In 1912, Max von Laue, Walter Friedrich, and Paul Knipping performed their famous X-ray diffraction experiment and proved for the first time two basic principles in physics: that a single crystal is composed of regular blocks and that X-rays behave as waves with a wavelength in the order of the distances between the building blocks of the crystal. It is interesting to note, that Fridrich and Knipping also carried out first powder X-ray diffraction experiment. They ground a copper sulphate crystal and placed the powder sample in the X-ray beam instead of a single-crystal. They observed small speckles around a central spot. Unfortunately, they used a polychromatic beam and the exposure was too short to observe diffraction rings [1].

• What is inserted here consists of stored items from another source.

-- ==== Sys2Proof/Laws/Ops.lean ====
section
/-! SUPPORT. For each shared operation, once, everything it can do. -/

namespace Sys2Proof.Machine

/-! ## Memory accesses and the fetch -/

theorem State.withRead_of_lt {s : State} {a : Nat} (h : a < s.capacity.toNat) (k : MemWord → Result) :
    s.withRead a k = k (s.mem.readWord a) := if_pos h

theorem State.withWrite_of_lt {s : State} {a : Nat} (h : a < s.capacity.toNat) (w : MemWord) (k : State → Result) :
    s.withWrite a w k = k { s with mem := s.mem.writeWord a w } := if_pos h

/-- A read that answers a next state read a word that exists. -/
theorem State.withRead_next {s t : State} {a : Nat} {k : MemWord → Result} (h : s.withRead a k = .next t) :
    a < s.capacity.toNat ∧ k (s.mem.readWord a) = .next t := by
  unfold State.withRead at h
  split at h
  · exact ⟨‹_›, h⟩
  · cases h

/-- A write that answers a next state wrote a word that exists. -/
theorem State.withWrite_next {s t : State} {a : Nat} {w : MemWord} {k : State → Result}
    (h : s.withWrite a w k = .next t) :
    a < s.capacity.toNat ∧ k { s with mem := s.mem.writeWord a w } = .next t := by
  unfold State.withWrite at h
  split at h
  · exact ⟨‹_›, h⟩
  · cases h

/-- The three ways of a fetch (R131). -/
theorem State.withFetch_next {s t : State} {k : MemWord → Result} (h : s.withFetch k = .next t) :
    (s.ip = s.lowSp ∧ t = s.halt) ∨
    (s.lowSp < s.ip ∧ t = s.raise .invalidFetch) ∨
    (s.ip < s.lowSp ∧ s.ip.toNat < s.capacity.toNat ∧ k (s.mem.readWord s.ip.toNat) = .next t) := by
  unfold State.withFetch at h
  split at h
  · exact .inl ⟨‹_›, by injection h with h; exact h.symm⟩
  · split at h
    · exact .inr (.inl ⟨‹_›, by injection h with h; exact h.symm⟩)
    · have := State.withRead_next h
      exact .inr (.inr ⟨by bv_omega, this⟩)

/-- A fetch in the code region of a memory that holds it. -/
theorem State.withFetch_of_lt {s : State} (h : s.ip < s.lowSp) (hc : s.ip.toNat < s.capacity.toNat)
    (k : MemWord → Result) : s.withFetch k = k (s.mem.readWord s.ip.toNat) := by
  rw [State.withFetch, if_neg (by bv_omega), if_neg (by bv_omega), State.withRead_of_lt hc]

/-! ## Operands -/

@[simp] theorem State.value_imm (s : State) (v : Word) : s.value (.imm v) = .ok v := rfl
@[simp] theorem State.value_addr (s : State) (a : Word) : s.value (.addr a) = .ok a := rfl
@[simp] theorem State.value_none (s : State) : s.value .none = .error .illegalInstruction := rfl

theorem State.value_reg_of_lt {s : State} {r : Word} (h : r.toNat < 16) :
    s.value (.reg r) = .ok (s.reg ⟨r.toNat, h⟩) := dif_pos h

theorem State.value_reg_of_ge {s : State} {r : Word} (h : ¬r.toNat < 16) :
    s.value (.reg r) = .error .registerOutOfRange := dif_neg h

theorem dstreg_of_lt {r : Word} (h : r.toNat < 16) : dstreg (.reg r) = .ok ⟨r.toNat, h⟩ := dif_pos h

theorem dstreg_of_ge {r : Word} (h : ¬r.toNat < 16) : dstreg (.reg r) = .error .registerOutOfRange := dif_neg h

/-- A value operand reads registers only. -/
theorem State.value_congr {s t : State} (h : s.regs = t.regs) (op : Operand) : s.value op = t.value op := by
  cases op <;> simp only [State.value, State.reg, h]

/-- `resolvesTo` says what `value` answers. -/
theorem State.resolvesTo_iff {s : State} {op : Operand} {v : Word} : s.resolvesTo op v = true ↔ s.value op = .ok v := by
  cases op with
  | none => simp [State.resolvesTo, State.value]
  | imm w => simp [State.resolvesTo]
  | addr w => simp [State.resolvesTo]
  | reg r =>
    by_cases h : r.toNat < 16
    · simp [State.resolvesTo, State.value_reg_of_lt h, h, State.reg]
    · simp [State.resolvesTo, State.value_reg_of_ge h, h]

theorem State.withValue_of_ok {s : State} {op : Operand} {v : Word} (h : s.value op = .ok v) (k : Word → Result) :
    s.withValue op k = k v := by rw [State.withValue, h]

theorem State.withDst_of_lt {s : State} {r : Word} (h : r.toNat < 16) (k : Fin 16 → Result) :
    s.withDst (.reg r) k = k ⟨r.toNat, h⟩ := by rw [State.withDst, dstreg_of_lt h]

@[simp] theorem State.needRegister_reg (s : State) (r : Word) (k : Result) : s.needRegister (.reg r) k = k := rfl

@[simp] theorem State.needValue_none (s : State) (k : Result) :
    s.needValue .none k = s.trap .illegalInstruction := rfl

theorem State.needValue_of_ne {s : State} {op : Operand} (h : op ≠ .none) (k : Result) : s.needValue op k = k := by
  cases op <;> first | rfl | exact absurd rfl h

/-- An operand that resolves is not None. -/
theorem State.ne_none_of_value {s : State} {op : Operand} {v : Word} (h : s.value op = .ok v) : op ≠ .none := by
  rintro rfl
  cases h

theorem State.needValue_of_ok {s : State} {op : Operand} {v : Word} (h : s.value op = .ok v) (k : Result) :
    s.needValue op k = k := State.needValue_of_ne (State.ne_none_of_value h) k

/-- Resolving a value: the fault it raises, or the value it goes on with. -/
theorem State.withValue_next {s t : State} {op : Operand} {k : Word → Result} (h : s.withValue op k = .next t) :
    (∃ c, t = s.raise c) ∨ ∃ v, s.value op = .ok v ∧ k v = .next t := by
  unfold State.withValue at h
  split at h
  · exact .inr ⟨_, ‹_›, h⟩
  · exact .inl ⟨_, by injection h with h; exact h.symm⟩

/-- Resolving a destination: the fault it raises, or the register it goes on with. -/
theorem State.withDst_next {s t : State} {op : Operand} {k : Fin 16 → Result} (h : s.withDst op k = .next t) :
    (∃ c, t = s.raise c) ∨ ∃ d, dstreg op = .ok d ∧ k d = .next t := by
  unfold State.withDst at h
  split at h
  · exact .inr ⟨_, ‹_›, h⟩
  · exact .inl ⟨_, by injection h with h; exact h.symm⟩

theorem State.needValue_next {s t : State} {op : Operand} {k : Result} (h : s.needValue op k = .next t) :
    (∃ c, t = s.raise c) ∨ k = .next t := by
  cases op with
  | none => exact .inl ⟨_, by injection h with h; exact h.symm⟩
  | imm _ | reg _ | addr _ => exact .inr h

theorem State.needRegister_next {s t : State} {op : Operand} {k : Result} (h : s.needRegister op k = .next t) :
    (∃ c, t = s.raise c) ∨ k = .next t := by
  cases op with
  | reg _ => exact .inr h
  | none | imm _ | addr _ => exact .inl ⟨_, by injection h with h; exact h.symm⟩

/-! ## Placing a word (log 4) -/

@[simp] theorem State.placeWord_regs (s : State) (w : MemWord) : (s.placeWord w).regs = s.regs := rfl
@[simp] theorem State.placeWord_zf (s : State) (w : MemWord) : (s.placeWord w).zf = s.zf := rfl
@[simp] theorem State.placeWord_cf (s : State) (w : MemWord) : (s.placeWord w).cf = s.cf := rfl
@[simp] theorem State.placeWord_out (s : State) (w : MemWord) : (s.placeWord w).out = s.out := rfl
@[simp] theorem State.placeWord_status (s : State) (w : MemWord) : (s.placeWord w).status = .running := rfl
@[simp] theorem State.placeWord_ip (s : State) (w : MemWord) : (s.placeWord w).ip = s.fetchIndex := rfl
@[simp] theorem State.placeWord_mem (s : State) (w : MemWord) :
    (s.placeWord w).mem = s.mem.writeWord s.fetchIndex.toNat w := rfl

/-- The placed word lies in the code region, and in the memory. -/
theorem State.placeWord_fetchable (s : State) (w : MemWord) :
    (s.placeWord w).ip < (s.placeWord w).lowSp ∧ (s.placeWord w).ip.toNat < (s.placeWord w).capacity.toNat := by
  simp only [State.placeWord, State.lowSpOver, State.fetchIndex]
  constructor <;> split_ifs <;> bv_omega

end Sys2Proof.Machine
end

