-- ==== Sys2Proof/Tests/Slice0.lean ====
section
/-! SUPPORT. Tests on fixed values. The words and the expected results are those of `spec/95_test_vectors.md`, or are
written out by hand from the rule a test names. The last part shows, for every statement with hypotheses, values that
meet them all. -/

namespace Sys2Proof.Tests

open Sys2Proof.Machine

/-! ## Helpers -/

/-- What `p` says of a next state; false of a fault or a refusal. -/
def onNext (r : Result) (p : State → Bool) : Bool :=
  match r with
  | .next t => p t
  | .fault _ | .refused _ => false

/-- The state of sections 2.5 and 2.6 of the vectors: `LOW_SP = 3`, `CAPACITY = 5`; here with `x[1] = 7`, one value 7 on
the stack, and a code region of three words, the first of them `MOV eax 5`. -/
def good : State :=
  { State.reset with
    regs := State.reset.regs.set 1 7
    sp := 4
    lowSp := 3
    capacity := 5
    mem := Memory.writeWord (Memory.writeWord [] 0 0x2900000000000000010000000000000005) 3 (cellOf 7) }

/-- `good` with the stack pointer `p`. -/
def withSp (p : Word) : State := { good with sp := p }

/-- `good` with `ecx = v` and an empty stack. -/
def withEcx (v : Word) : State := { good with regs := good.regs.set 2 v, sp := 3 }

/-- The state of section 2.8: `LOW_SP = 8`, `ip = 3`, the flags given. -/
def atJump (z c : Bool) : State :=
  { State.reset with ip := 3, lowSp := 8, capacity := 12, sp := 8, zf := z, cf := c }

/-- What `p` says after one step that runs the word `w`, placed where `s` fetches. -/
def after (s : State) (w : Nat) (p : State → Bool) : Bool :=
  onNext (step (s.withFetchWord 136 w)) p

/-- Only the status has changed, to this fault. -/
def faultsWith (s : State) (w : Nat) (c : Cause) : Bool :=
  after s w fun t => t = (s.withFetchWord 136 w).raise c

/-! ## Well-formedness: a term that each check refuses -/

theorem test_wellFormed_refuses_destination_none : Instr.wellFormed (.mov .none (.imm 5)) = false := by decide
theorem test_wellFormed_refuses_destination_imm : Instr.wellFormed (.mov (.imm 5) (.reg 1)) = false := by decide
theorem test_wellFormed_refuses_destination_addr : Instr.wellFormed (.add (.addr 5) (.reg 1)) = false := by decide
theorem test_wellFormed_refuses_missing_source : Instr.wellFormed (.mov (.reg 1) .none) = false := by decide
theorem test_wellFormed_refuses_pop_imm : Instr.wellFormed (.pop (.imm 3) .none) = false := by decide
theorem test_wellFormed_refuses_push_none : Instr.wellFormed (.push .none .none) = false := by decide
theorem test_wellFormed_refuses_int_none : Instr.wellFormed (.int .none .none) = false := by decide
theorem test_wellFormed_refuses_cmp_one_operand :
    Instr.wellFormed (.cmp (.reg 1) .none) = false ∧ Instr.wellFormed (.cmp .none (.reg 1)) = false := by decide
theorem test_wellFormed_refuses_jump_none :
    ∀ j ∈ [Instr.jmp, .je, .jne, .jl, .jle, .jg, .jge], Instr.wellFormed (j .none .none) = false := by decide
theorem test_wellFormed_refuses_register_16 :
    Instr.wellFormed (.mov (.reg 16) (.imm 5)) = false ∧ Instr.wellFormed (.cmp (.imm 1) (.reg 16)) = false ∧
      Instr.wellFormed (.jmp (.reg 16) .none) = false := by decide
/-- R90: an ignored slot is not checked. -/
theorem test_wellFormed_takes_ignored_slots :
    Instr.wellFormed (.noop (.reg 99) (.reg 77)) = true ∧ Instr.wellFormed (.push (.imm 1) (.reg 99)) = true ∧
      Instr.wellFormed (.mov (.reg 15) (.addr 6)) = true := by decide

The powder X-ray diffraction method was developed independently by Peter Debye and Paul Scherrer (1916) and by Alfred Hull (1917). Debye and Scherer made a 57 mm diameter cylindrical camera, used two films with each forming two half of circle in contact with a camera wall, a primary beam collimator and a light-tight cover. For the sample, they used the finest grain powder of LiF [2]. Debye and Scherrer were surprised to find on the first photographs the sharp lines of first powder diagram, which they correctly interpreted as crystalline diffraction by the randomly oriented micro-crystal of the powder [3]. Approximately at the same time, Alfred Wallace Hull, an employee of General Electric Research Laboratory in USA, became interested in the X-ray diffraction. Hull saw there a challenge and try to find the crystal structure of iron. Since the single-crystals of iron were not available at that time, he used iron fillings, which were rotated continuously in order to provide randomness [3]. He obtained good diffraction patterns and subsequently checked if the d-spacings of the diffraction patterns of iron are consistent to the Bragg values for the three cubic crystal systems [1]. Hull also described many of the experimental factors; was first who used a Kβ filter and measured the effect of X-ray voltage on the intensity of the MoKα radiation. He described the importance of the particle size in the sample, specimen rotation and the necessity for the random orientation. Debye and Scherrer did not mention the use of the method for phase identification in the paper (1916), however Hull recognized that powder diffraction analysis can be used for phase identification of crystalline compounds, even if they are in mixtures. A major advance of the powder diffraction method began in the early 1950´s with the introduction of the first commercial high-resolution diffractometers which greatly expand the use of the method [3]. In 1967, a next huge step was taken as Hugo Rietveld published his first whole profile pattern fitting analysis of WO3 [4]. In this work, Hugo Rietveld showed that he could refine a crystal structure having powder diffraction pattern with overlapping reflections. He also introduced residual values (R factors), allowing the quantitative judgment of the refinement quality.
This contribution illustrates the discovery of powder diffraction in 1916 and further development of the method till the advent of „Rietveld method“ in 1967. The progress in development of instrumentation (including neutron diffraction), powder diffraction databases, and determination of first non-cubic crystal structures will be discussed.